-- EXERCISE DETAILS --
Check every line below, and copy those that include "Machine".

INFORMATION Start Marker

-- ==== Sys2Proof/Machine/BitsToFloat.lean ====
section
/-! DEFINITION. Bits to float: widening to binary64 (R44, R45) and what DECODE32 (R42) and DECODE64 (R43)
return. -/

namespace Sys2Proof.Machine

/-- `WIDEN32(s, e, m)` (R44); a NaN's mantissa is the parameter `NAN_WIDEN`'s (R45). `Nat.log2` of a
subnormal mantissa is the index of its most significant 1 bit. Exact: no rounding. -/
def widen32 (P : Params) (w : Word32) : Word64 :=
  let s := sign32 w
  let e := (exp32 w).toNat
  let m := (man32 w).toNat
  match class32 w with
  | .infinity => inf64 s
  | .nan => nan64 s (P.nanWiden (man32 w))
  | .zero => zero64 s
  | .subnormal =>
      let k := Nat.log2 m
      pack64 s (BitVec.ofNat 11 (k + 874)) (BitVec.ofNat 52 ((m - 2 ^ k) * 2 ^ (52 - k)))
  | .normal => pack64 s (BitVec.ofNat 11 (e + 896)) (man32 w ++ (0 : BitVec 29))

/-- What DECODE32 returns for a pattern: the native float, the fields and the class of the pattern, and the
text of the native float (R42). -/
def decoded32 (P : Params) (w : Word32) : Decoded :=
  let rval := widen32 P w
  { rval := rval
    sign := sign32 w
    exp  := (exp32 w).setWidth 11
    man  := (man32 w).setWidth 52
    cls  := class32 w
    text := P.textRender rval }

/-- What DECODE64 returns for a pattern: "the native format is binary64: no conversion" (R43). -/
def decoded64 (P : Params) (d : Word64) : Decoded :=
  { rval := d
    sign := sign64 d
    exp  := exp64 d
    man  := man64 d
    cls  := class64 d
    text := P.textRender d }

/-- `NAN_WIDEN_REF(m) = m ++ 0^29` (R45): the reference instantiation, for test vectors. -/
def nanWidenRef (m : BitVec 23) : BitVec 52 := m ++ (0 : BitVec 29)

end Sys2Proof.Machine
end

INFORMATION End Marker

-- RESPONSE TO THIS EXERCISE --
-- ==== Sys2Proof/Machine/BitsToFloat.lean ====
namespace Sys2Proof.Machine
end Sys2Proof.Machine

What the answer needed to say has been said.